Using the listing below, set down each line from the line containing "none => .next (noteDrained b (freeBusy index s))" through the line containing "else if bumpStalls", both ends included, exactly and with nothing added.

^^^^^^^^^^^^^^^^

-- ==== Sys2Proof/Machine/HomeDev.lean ====
section
/-!
DEFINITION. Device steps at the homes: releases, acquires and atomics (R270-R274, R277, R280), drains
(R269, R273), dead agents (R278, R279), MONW (R162, R163), wakes and hand-offs (R193, R219).
-/

namespace Sys2Proof.Machine

open Sys2Proof

/-! ### Performing accesses -/

/-- Perform the presented request that the unit takes, if it is of a kind, with room for its record; `k`
performs it.  At a busy line the presented requests wait in order of arrival, and those that another comes before
stay at their ports. -/
def atHome (present : List Nat) (kind : HomeReq → Bool) (k : Nat → HomeReq → State → Out) (s : State) : Out :=
  let rs := before s present
  match chosen s rs with
  | none => .next s
  | some (i, r) =>
    if lineBusy s (r.pa / 128 * 128) then .next (noteShown s true present)
    else if kind r = false then .next s
    else
      let s := noteShown s false ((rs.map (·.1)).filter (· != i))
      match makeRoom (r.pa / 128 * 128) r.slice r.set r.ctx s with
      | .blocked => .next s
      | .draining t => .next t
      | .ready t => k i r t

/-- A release (R271): no drain. -/
def execHomeRelease (present : List Nat) (s : State) : Out :=
  atHome present (fun r => r.rel && !r.acq) (fun i r t => performReq i r false taskFinish (advancePtr r t)) s

/-- A plain read-modify-write (R274): the record stays. -/
def execHomeAtomic (present : List Nat) (s : State) : Out :=
  atHome present (fun r => !r.rel && !r.acq) (fun i r t => performReq i r false taskFinish (advancePtr r t)) s

/-- The record of a line names no replaced releaser any more. -/
def clearOwed (line : Nat) (s : State) : State :=
  match recOf s line with
  | some x => putRec { x with owed := [] } s
  | none => s

/-- Its own cluster's record asks an acquire for nothing (R272); where that record has replaced releases of others, which
are drained by now, the cluster evicts the clean bytes that may be older than what they published (R216, R219). -/
def evictOwed (line c : Nat) (s : State) : State :=
  match recOf s line with
  | none => s
  | some x => if x.valid && x.agent == c && x.owed != [] then clearOwed line (evictClean c (fun l => l.present) s) else s

/-- An acquire that may be performed now (R272): its own cluster's record asks for nothing, any other bumps. -/
def acquireNow (i : Nat) (r : HomeReq) (bump : Bool) (s : State) : Out :=
  if bump && bumpStalls s (clusterOf r.ctx) then .next s
  else performReq i r bump taskFinish (advancePtr r (evictOwed (r.pa / 128 * 128) (clusterOf r.ctx) s))

/-- A replaced releaser that an acquire has to drain: none of its own cluster, and none that is dead. -/
def owedTo (s : State) (x : Rec) (c : Nat) : Option (Nat × BitVec 16 × Bool) :=
  x.owed.find? (fun o => !o.2.2 && o.1 != c && decide (o.1 < 16) && !s.homes.dead.contains o.1)

/-- An acquire (R272, R280).  Releasers whose record another release has replaced are drained first.
DEDUCED, unsafe (log entry 88). -/
def execHomeAcquire (present : List Nat) (s : State) : Out :=
  atHome present (fun r => r.acq) (fun i r t =>
    let line := r.pa / 128 * 128
    match recOf t line with
    | none => acquireNow i r true t
    | some x =>
      if staleRec t x then faultAt r .lostrel (dropReq i t)
      else
        match owedTo t x (clusterOf r.ctx) with
        | some o => .next (sendDrain { line := line, agent := o.1, rel := o.2.1, ctx := r.ctx, owed := true } t)
        | none =>
          if x.valid && x.agent == clusterOf r.ctx then acquireNow i r false t
          else if x.valid && !x.dr then .next (sendDrain { line := line, agent := x.agent, rel := x.rel, ctx := r.ctx } t)
          else acquireNow i r true t) s

/-! ### Drains (R269, R273) -/

/-- The latest of some release numbers, none of which the agent's epoch has passed by half the counter. -/
def latest (e n : BitVec 16) (bs : List Busy) : BitVec 16 :=
  bs.foldl (fun n b => if (e - b.rel).toNat < (e - n).toNat then b.rel else n) n

/-- The agent receives a DRAIN and writes back every D line up to the number, or to the latest that has been asked of it;
with that it has drained for each of them (R273). -/
def execDrain (index : Nat) (s : State) : Out :=
  match s.homes.busy[index]? with
  | none => .next s
  | some b =>
    if s.homes.dead.contains b.agent || b.drained || b.recalling then .next s
    else
      let asked := fun (x : Busy) => x.agent == b.agent && !x.drained && !x.recalling
      let s := drainTo b.agent (latest (clusterAt s b.agent).e b.rel (s.homes.busy.filter asked)) s
      .next { s with homes := { s.homes with busy := s.homes.busy.map (fun x => if asked x then { x with drained := true } else x) } }

/-- The line is no longer busy with an entry, and its answer is no longer awaited. -/
def freeBusy (index : Nat) (s : State) : State :=
  { s with homes := { s.homes with busy := s.homes.busy.eraseIdx index, awaiting := s.homes.awaiting.eraseIdx index } }

/-- The drain of a record, or of an earlier releaser of its line, has completed. -/
def noteDrained (b : Busy) (s : State) : State :=
  match recOf s b.line with
  | none => s
  | some x =>
    if b.owed then putRec { x with owed := x.owed.map (fun o => if o.1 = b.agent then (o.1, o.2.1, true) else o) } s
    else if x.valid && x.agent == b.agent && x.rel == b.rel then putRec { x with dr := true } s
    else s

/-- The index of the acquire that waits for a drain. -/
def waitingAcquire (s : State) (b : Busy) : Option (Nat × HomeReq) :=
  (List.range s.homes.reqs.length).filterMap (fun i => (s.homes.reqs[i]?).bind (fun r =>
    if r.ctx == b.ctx && r.acq && (!r.watching || r.again) && r.pa / 128 * 128 == b.line then some (i, r) else none)) |>.head?

/-- DRAIN-DONE: the record's drain has completed and the waiting acquire is performed, or the record that
makes room is discarded (R277).  After the drain of an earlier releaser the acquire looks at the record again. -/
def execDrainDone (index : Nat) (s : State) : Out :=
  match s.homes.busy[index]? with
  | none => .next s
  | some b =>
    if b.drained = false ∨ b.recalling = true then .next s
    else if b.evict then .next (dropRec b.line (freeBusy index s))
    else
      match waitingAcquire s b with
      | none => .next (noteDrained b (freeBusy index s))
      | some (i, r) =>
        if b.owed then
          (let t := noteDrained b (freeBusy index s)
           execHomeAcquire [i] { t with homes := { t.homes with
             reqs := setAt t.homes.reqs i { r with shown := true, turn := 0 } } })
        else if bumpStalls s (clusterOf r.ctx) then .next s
        else acquireNow i r true (noteDrained b (freeBusy index s))

/-- An agent says that its drains and recalls proceed: the 10 µs begin anew (R278). -/
def execDrainBusy (agent : Nat) (s : State) : Out :=
  .next { s with homes := { s.homes with
    awaiting := s.homes.awaiting.map (fun a => if a.1 = agent then (agent, s.plat.moment) else a) } }

/-! ### Dead agents (R278, R279) -/

/-- 10 µs in units of the moment; a tick is 1 ns. -/
def deadAfter : Nat := 10000 * tickUnits

/-- Acquires whose drain ends in a declaration of death raise LOSTREL. -/
def failWaiting : List Busy → State → State
  | [], s => s
  | b :: bs, s =>
    match waitingAcquire s b with
    | some (i, r) => failWaiting bs ((faultAt r .lostrel (dropReq i s)).state s)
    | none => failWaiting bs s

/-- What is in flight through a die's copy-engine port is dropped (R279): a write makes its command fail (R297), and a timed
read is asked for again. -/
def losePort (die : Nat) (s : State) : State :=
  let gone := fun (x : EngWrite) => match x.spot with
    | .l1 _ _ _ remote => x.unit == 2 && remote
    | .mem _ _ => false
  { s with
    cores := s.cores.map (fun k =>
      if k.id / 4096 = die ∧ k.out.any gone = true then
        { k with
          out := k.out.filter (fun x => !gone x)
          cq := match k.cq with
            | [] => []
            | c :: cs => { c with dropped := true } :: cs }
      else k)
    homes := { s.homes with calReqs := s.homes.calReqs.map (fun r =>
      if r.core / 4096 = die ∧ r.used = false then { r with due := none, data := [], poisoned := false } else r) } }

/-- No answer to one of its requests for 10 µs: the agent is dead, and what was asked of it is over.  A die's copy-engine
port, which no home asks anything, may be declared dead at any time (R263, R297).
DESIGN CHOICE, safe (log entry 92). -/
def execAgentDead (agent : Nat) (s : State) : Out :=
  if 17 ≤ agent ∧ agent ≤ 20 then .next (losePort (agent - 17) { s with homes := { s.homes with dead := addOnce agent s.homes.dead } })
  else if s.homes.awaiting.any (fun a => a.1 == agent && decide (a.2 + deadAfter ≤ s.plat.moment)) then
    let mine := s.homes.busy.filter (fun b => b.agent == agent)
    .next (failWaiting (mine.filter (fun b => !b.evict && !b.recalling)) { s with homes := { s.homes with
      dead := addOnce agent s.homes.dead
      busy := s.homes.busy.filter (fun b => b.agent != agent)
      awaiting := s.homes.awaiting.filter (fun x => x.1 != agent) } })
  else .next s

/-- A cluster that firmware has reset: its copies, its buffered stores and its messages are gone, and its
contexts stand still until their launches roll back. -/
def resetCluster (c : Nat) (s : State) : State :=
  let stop := fun (x : Ctx) =>
    if clusterOf x.id = c then { x with run := if x.run = .unbound then .unbound else .stopped, floor := 0 } else x
  clearPresence c <| putCluster { clusterAt s c with lines := [], fills := [], tlb := [], v := 0, e := 0, floor := 0, age := 0, sweep := none }
    { s with
      cur := stop s.cur, others := s.others.map stop
      disp := { s.disp with savedCtx := s.disp.savedCtx.map (fun x => if clusterOf x.id = c then { x with floor := 0 } else x) }
      cores := s.cores.map (fun k => if k.id / 1024 = c then { k with sbuf := [] } else k)
      homes := { s.homes with reqs := s.homes.reqs.filter (fun r => clusterOf r.ctx != c) } }

/-- Firmware re-admits a dead agent with the next incarnation. -/
def execAgentReadmit (agent : Nat) (s : State) : Out :=
  if s.homes.dead.contains agent = false then .next s
  else
    let s := if agent < 16 then resetCluster agent s else s
    .next { s with homes := { s.homes with
      dead := s.homes.dead.filter (· != agent)
      incs := putBy (·.1) (agent, incOf s agent + 1) s.homes.incs } }

/-! ### MONW (R162, R163) -/

/-- The operations that wait on a line are presented again. -/
def representLine (line : Nat) (s : State) : State :=
  { s with homes := { s.homes with
      changed := s.homes.changed.filter (· != line)
      reqs := s.homes.reqs.map (fun r => if r.pa / 128 * 128 == line then { r with again := r.watching } else r) } }

/-- The home rereads a line that has no watch. -/
def execMonwPoll (line : Nat) (s : State) : Out :=
  if s.homes.watches.contains line then .next s else .next (representLine line s)

/-- A write to a watched line wakes what waits on it. -/
def execMonwWake (line : Nat) (s : State) : Out :=
  if s.homes.changed.contains line then .next (representLine line s) else .next s

/-- The parked entry of a context, wherever it waits. -/
def parkedOf (s : State) (id : Nat) : Option Parked :=
  ((s.banks.map (·.waiters)).flatten ++ (s.tiles.map (fun t => t.table ++ t.refused.map (·.2))).flatten).find?
    (fun p => p.ctx == id && !p.op.isCpych)

/-- The timeout of a MONW: it reads once more and returns what it reads; at the home by being presented
again. -/
def execMonwTimeout (ctx : Nat) (s : State) : Out :=
  match parkedOf s ctx with
  | some pk =>
    match pk.op with
    | .monw d _ (some t) =>
      if cyc s ctx < t then .next s
      else
        let u := runCur (switchTo ctx (leaveBanks ctx s))
        (Acc.ofCheck (l1Read u pk.ptr pk.key 8) u).andThen u fun v u => memDone (wr d (nat64 v) (acquired ctx u))
    | _ => .next s
  | none =>
    .next { s with homes := { s.homes with reqs := s.homes.reqs.map (fun r =>
      match r.op with
      | .monw _ _ (some t) => if r.ctx = ctx ∧ t ≤ cyc s ctx then { r with again := r.watching } else r
      | _ => r) } }

/-! ### Wakes and hand-offs (R193, R219) -/

/-- Remove a flight. -/
def dropFlight (i : Nat) (s : State) : State := { s with disp := { s.disp with flight := s.disp.flight.eraseIdx i } }

/-- No earlier flight of the same sender goes to the same rank (R319, R320). -/
def oldestOf (s : State) (i from_ launch rank : Nat) : Bool :=
  (s.disp.flight.take i).all (fun f => match f with
    | .trav g a => !(g == from_ && a.launch == launch && a.rank == rank)
    | .wake g l r _ _ => !(g == from_ && l == launch && r == rank)
    | _ => true)

/-- A WAKE is applied to the wake register of the rank's context; an IN-TRANSIT rank holds it (R320). -/
def execWakeDelivery (index : Nat) (s : State) : Out :=
  match s.disp.flight[index]? with
  | some (.wake from_ launch rank bits h) =>
    if (rankEntry (launchAt s launch) rank).transit || !oldestOf s index from_ launch rank ||
      stopped s (dieOf (rankEntry (launchAt s launch) rank).ctx) then .next s
    else
      .next (modRank launch rank (fun c =>
        { c with a := { c.a with wake := c.a.wake ||| bits }, wakeFrom := c.wakeFrom ++ h }) (dropFlight index s))
  | _ => .next s

/-- The receiving side of a cross-cluster hand-off: the sender's cluster drains up to the release number,
and the version is bumped. -/
def execCrossClusterHandoffDrain (ctx : Nat) (s : State) : Out :=
  let c := ctxOf s ctx
  match c.handoff with
  | [] => .next s
  | h :: hs =>
    if bumpStalls s (clusterOf ctx) then .next s
    else
      let s := if s.homes.dead.contains h.1 then s else drainTo h.1 h.2 s
      .next (bumpFor ctx (putCtx { c with handoff := hs } s))

end Sys2Proof.Machine
end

^^^^^^^^^^^^^^^^

## ANSWER TO THIS TASK
      | none => .next (noteDrained b (freeBusy index s))
      | some (i, r) =>
        if b.owed then
          (let t := noteDrained b (freeBusy index s)
           execHomeAcquire [i] { t with homes := { t.homes with
             reqs := setAt t.homes.reqs i { r with shown := true, turn := 0 } } })
        else if bumpStalls s (clusterOf r.ctx) then .next s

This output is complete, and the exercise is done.